[Stored items]
- Opening Delimiter -

section
/-! # Match and mask

O4 and O5. The mask and match words of R83 are built field by field from the operand classes (R84),
so `w & mask = match` is a condition on each field of `w`: the condition of R90 for every class but
V, of which the mask holds nothing. -/

namespace Sys2Proof

/-! ## The words of a row, field by field -/

/-- The bits of a specifier that a class's mask holds (R84). -/
def OperandClass.maskBits : OperandClass → BitVec 4
  | .unused => 0xF
  | .classE => 0x8
  | .classC => 0xE
  | .classV => 0x0

/-- The value of those bits (R84). -/
def OperandClass.matchBits : OperandClass → BitVec 4
  | .unused | .classE | .classV => 0x0
  | .classC => 0x8

/-- An immediate is held to zero unless the command uses it (R84). -/
def immMask {w : Nat} (used : Bool) : BitVec w := if used then 0 else BitVec.allOnes w

/-- The fields of a row's mask (R84). -/
def OpcodeRow.maskFields (row : OpcodeRow) : Fields where
  opcode := BitVec.allOnes 8
  rd := row.rd.maskBits
  ra := row.ra.maskBits
  rb := row.rb.maskBits
  z1 := BitVec.allOnes 5
  n := immMask row.usesN
  z2 := BitVec.allOnes 16
  k := immMask row.usesK

/-- The fields of a row's match (R84). -/
def OpcodeRow.matchFields (row : OpcodeRow) : Fields :=
  commandFields row.opcode row.rd.matchBits row.ra.matchBits row.rb.matchBits

/-- The bitwise and of two words, field by field. -/
def Fields.and (f g : Fields) : Fields where
  opcode := f.opcode &&& g.opcode
  rd := f.rd &&& g.rd
  ra := f.ra &&& g.ra
  rb := f.rb &&& g.rb
  z1 := f.z1 &&& g.z1
  n := f.n &&& g.n
  z2 := f.z2 &&& g.z2
  k := f.k &&& g.k

theorem Fields.toWord_and (f g : Fields) : (f.and g).toWord = f.toWord &&& g.toWord := by
  simp only [Fields.toWord, Fields.and, ← BitVec.and_append]

theorem Fields.toWord_inj {f g : Fields} : f.toWord = g.toWord ↔ f = g :=
  ⟨fun h => by rw [← Fields.ofWord_toWord f, h, Fields.ofWord_toWord], congrArg _⟩

/-- The tabulated words of R83 are those that R84 builds. -/
theorem mask_and_matchBits_eq {row : OpcodeRow} (h : row ∈ opcodeRows) :
    row.mask = row.maskFields.toWord ∧ row.matchBits = row.matchFields.toWord := by
  revert row
  decide

theorem and_mask_eq_iff {row : OpcodeRow} (h : row ∈ opcodeRows) (w : Word) :
    w &&& row.mask = row.matchBits ↔
      (Fields.ofWord w).and row.maskFields = row.matchFields := by
  obtain ⟨hmask, hmatch⟩ := mask_and_matchBits_eq h
  rw [← Fields.toWord_inj, Fields.toWord_and, Fields.toWord_ofWord, hmask, hmatch]

/-! ## One field -/

theorem OperandClass.and_maskBits_of_admits {c : OperandClass} {x : BitVec 4}
    (h : c.admits x = true) : x &&& c.maskBits = c.matchBits := by
  revert x
  cases c <;> decide

/-- A mask holds all of the conditions of R86 on a specifier, unless its class is V (R84). -/
theorem OperandClass.admits_of_and_maskBits {c : OperandClass} (hc : c ≠ .classV) {x : BitVec 4}
    (h : x &&& c.maskBits = c.matchBits) : c.admits x = true := by
  revert x
  cases c with
  | classV => exact absurd rfl hc
  | unused | classE | classC => decide

theorem and_immMask_eq_zero_iff {w : Nat} {used : Bool} {v : BitVec w} :
    v &&& immMask used = 0 ↔ (used = false → 0 = v) := by
  cases used <;> simp [immMask, eq_comm (a := v)]

/-- What `w & mask = match` says of the fields of `w`. -/
theorem Fields.and_maskFields_eq_iff {row : OpcodeRow} {f : Fields} :
    f.and row.maskFields = row.matchFields ↔
      f.opcode = row.opcode ∧ f.rd &&& row.rd.maskBits = row.rd.matchBits ∧
        f.ra &&& row.ra.maskBits = row.ra.matchBits ∧
        f.rb &&& row.rb.maskBits = row.rb.matchBits ∧ f.z1 = 0 ∧
        (row.usesN = false → 0 = f.n) ∧ f.z2 = 0 ∧ (row.usesK = false → 0 = f.k) := by
  simp only [Fields.and, OpcodeRow.maskFields, OpcodeRow.matchFields, commandFields,
    Fields.mk.injEq, BitVec.and_allOnes, and_immMask_eq_zero_iff]

/-! ## Match under mask and R90's conditions -/

theorem OpcodeRow.Admits.and_mask_eq {row : OpcodeRow} (hrow : row ∈ opcodeRows) {w : Word}
    (h : row.Admits (Fields.ofWord w)) : w &&& row.mask = row.matchBits := by
  obtain ⟨hop, hrd, hra, hrb, hn, hk, hz1, hz2, -⟩ := h
  rw [and_mask_eq_iff hrow, Fields.and_maskFields_eq_iff]
  exact ⟨hop.symm, OperandClass.and_maskBits_of_admits hrd, OperandClass.and_maskBits_of_admits hra,
    OperandClass.and_maskBits_of_admits hrb, hz1.symm, hn, hz2.symm, hk⟩

/-- The system and field rows have no operand of class V and no length condition (R87). -/
theorem no_classV_no_lengths {row : OpcodeRow} (h : row ∈ systemRows ++ fieldRows) :
    row ∈ opcodeRows ∧ row.rd ≠ .classV ∧ row.ra ≠ .classV ∧ row.rb ≠ .classV ∧
      row.opcode ≠ 0x14 ∧ row.opcode ≠ 0x15 ∧ row.opcode ≠ 0x18 := by
  revert row
  decide

theorem admits_of_and_mask_eq {row : OpcodeRow} (hrow : row ∈ systemRows ++ fieldRows) {w : Word}
    (h : w &&& row.mask = row.matchBits) : row.Admits (Fields.ofWord w) := by
  obtain ⟨hmem, hVd, hVa, hVb, hxor, hsxor, heq⟩ := no_classV_no_lengths hrow
  rw [and_mask_eq_iff hmem, Fields.and_maskFields_eq_iff] at h
  obtain ⟨hop, hrd, hra, hrb, hz1, hn, hz2, hk⟩ := h
  have hlen : lengthsAdmitted (Fields.ofWord w) = true := by
    simp only [lengthsAdmitted, hop, beq_iff_eq, hxor, hsxor, heq, if_false]
  exact ⟨hop.symm, OperandClass.admits_of_and_maskBits hVd hrd,
    OperandClass.admits_of_and_maskBits hVa hra, OperandClass.admits_of_and_maskBits hVb hrb,
    hn, hk, hz1.symm, hz2.symm, hlen⟩

/-! ## The row of a command -/

/-- No two rows of R83 have the same opcode. -/
theorem rowOf_opcode {row : OpcodeRow} (h : row ∈ opcodeRows) : rowOf row.opcode = some row := by
  revert row
  decide

/-- A word that meets a row's conditions is legal (R90). -/
theorem OpcodeRow.Admits.isLegal {row : OpcodeRow} (hrow : row ∈ opcodeRows) {w : Word}
    (h : row.Admits (Fields.ofWord w)) : legal w = true := by
  obtain ⟨hop, hrd, hra, hrb, hn, hk, hz1, hz2, hlen⟩ := h
  unfold legal
  simp only [← hop, rowOf_opcode hrow, Bool.and_eq_true, used_or_zero_iff]
  exact ⟨⟨⟨⟨⟨⟨⟨beq_iff_eq.mpr hz1.symm, beq_iff_eq.mpr hz2.symm⟩, hrd⟩, hra⟩, hrb⟩, hn⟩, hk⟩, hlen⟩

/-- The opcode of every command's word names the row with its mnemonic (R83). -/
theorem tableRow (i : Instr) : Laws.TableRow.Statement i := by
  cases i with
  | nop => exact Laws.TableRow.nop
  | clrerr => exact Laws.TableRow.clrerr
  | getbit => apply Laws.TableRow.getbit
  | flipbit => apply Laws.TableRow.flipbit
  | bitlen => apply Laws.TableRow.bitlen
  | lsh => apply Laws.TableRow.lsh
  | xor => apply Laws.TableRow.xor
  | sxor => apply Laws.TableRow.sxor
  | getbits => apply Laws.TableRow.getbits
  | chlen => apply Laws.TableRow.chlen
  | eq => apply Laws.TableRow.eq
  | add => apply Laws.TableRow.add
  | red => apply Laws.TableRow.red
  | mulw => apply Laws.TableRow.mulw
  | mul => apply Laws.TableRow.mul
  | mulsa => apply Laws.TableRow.mulsa
  | mulrl => apply Laws.TableRow.mulrl
  | mullr => apply Laws.TableRow.mullr
  | mulnr => apply Laws.TableRow.mulnr
  | sqrw => apply Laws.TableRow.sqrw
  | sqr => apply Laws.TableRow.sqr
  | sqrb => apply Laws.TableRow.sqrb
  | inv => apply Laws.TableRow.inv

/-- The row that admits a word carries the mnemonic of the word's command (R83). -/
theorem OpcodeRow.Admits.mnemonic_eq {row : OpcodeRow} (hrow : row ∈ opcodeRows) {i : Instr}
    (h : row.Admits (Fields.ofWord (encode i))) : row.mnemonic = Machine.mnemonicOf i := by
  obtain ⟨hop, -⟩ := h
  have htable := tableRow i
  rw [Laws.TableRow.Statement, ← hop, rowOf_opcode hrow] at htable
  exact Option.some.inj htable

/-- Settles O4: a decoded word meets the conditions of its row, and the mask holds some of them. -/
theorem matchUnderMaskIsNecessary : Obligations.MatchUnderMaskIsNecessary := by
  intro w i hdecode
  obtain ⟨row, hrow, hadmits⟩ := exists_row_of_legal (legal_of_decode hdecode)
  obtain ⟨rfl, -⟩ := encode_eq_of_decode hdecode
  exact ⟨row, hrow, hadmits.mnemonic_eq hrow, hadmits.and_mask_eq hrow⟩

/-- Settles O5: with no class-V operand the mask holds every condition of R90. -/
theorem matchUnderMaskSufficesWithoutClassV :
    Obligations.MatchUnderMaskSufficesWithoutClassV := by
  intro row hrow w hmatch
  obtain ⟨hmem, -⟩ := no_classV_no_lengths hrow
  have hadmits := admits_of_and_mask_eq hrow hmatch
  obtain ⟨i, hdecode⟩ := exists_decode_of_legal (hadmits.isLegal hmem)
  obtain ⟨rfl, -⟩ := encode_eq_of_decode hdecode
  exact ⟨i, hdecode, (hadmits.mnemonic_eq hmem).symm⟩

end Sys2Proof
end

- Closing Delimiter -

- Exercise instructions:
When a line above contains the string "only", copy that line.

- Response for this exercise:
  simp only [Fields.toWord, Fields.and, ← BitVec.and_append]
  simp only [Fields.and, OpcodeRow.maskFields, OpcodeRow.matchFields, commandFields,
    simp only [lengthsAdmitted, hop, beq_iff_eq, hxor, hsxor, heq, if_false]
  simp only [← hop, rowOf_opcode hrow, Bool.and_eq_true, used_or_zero_iff]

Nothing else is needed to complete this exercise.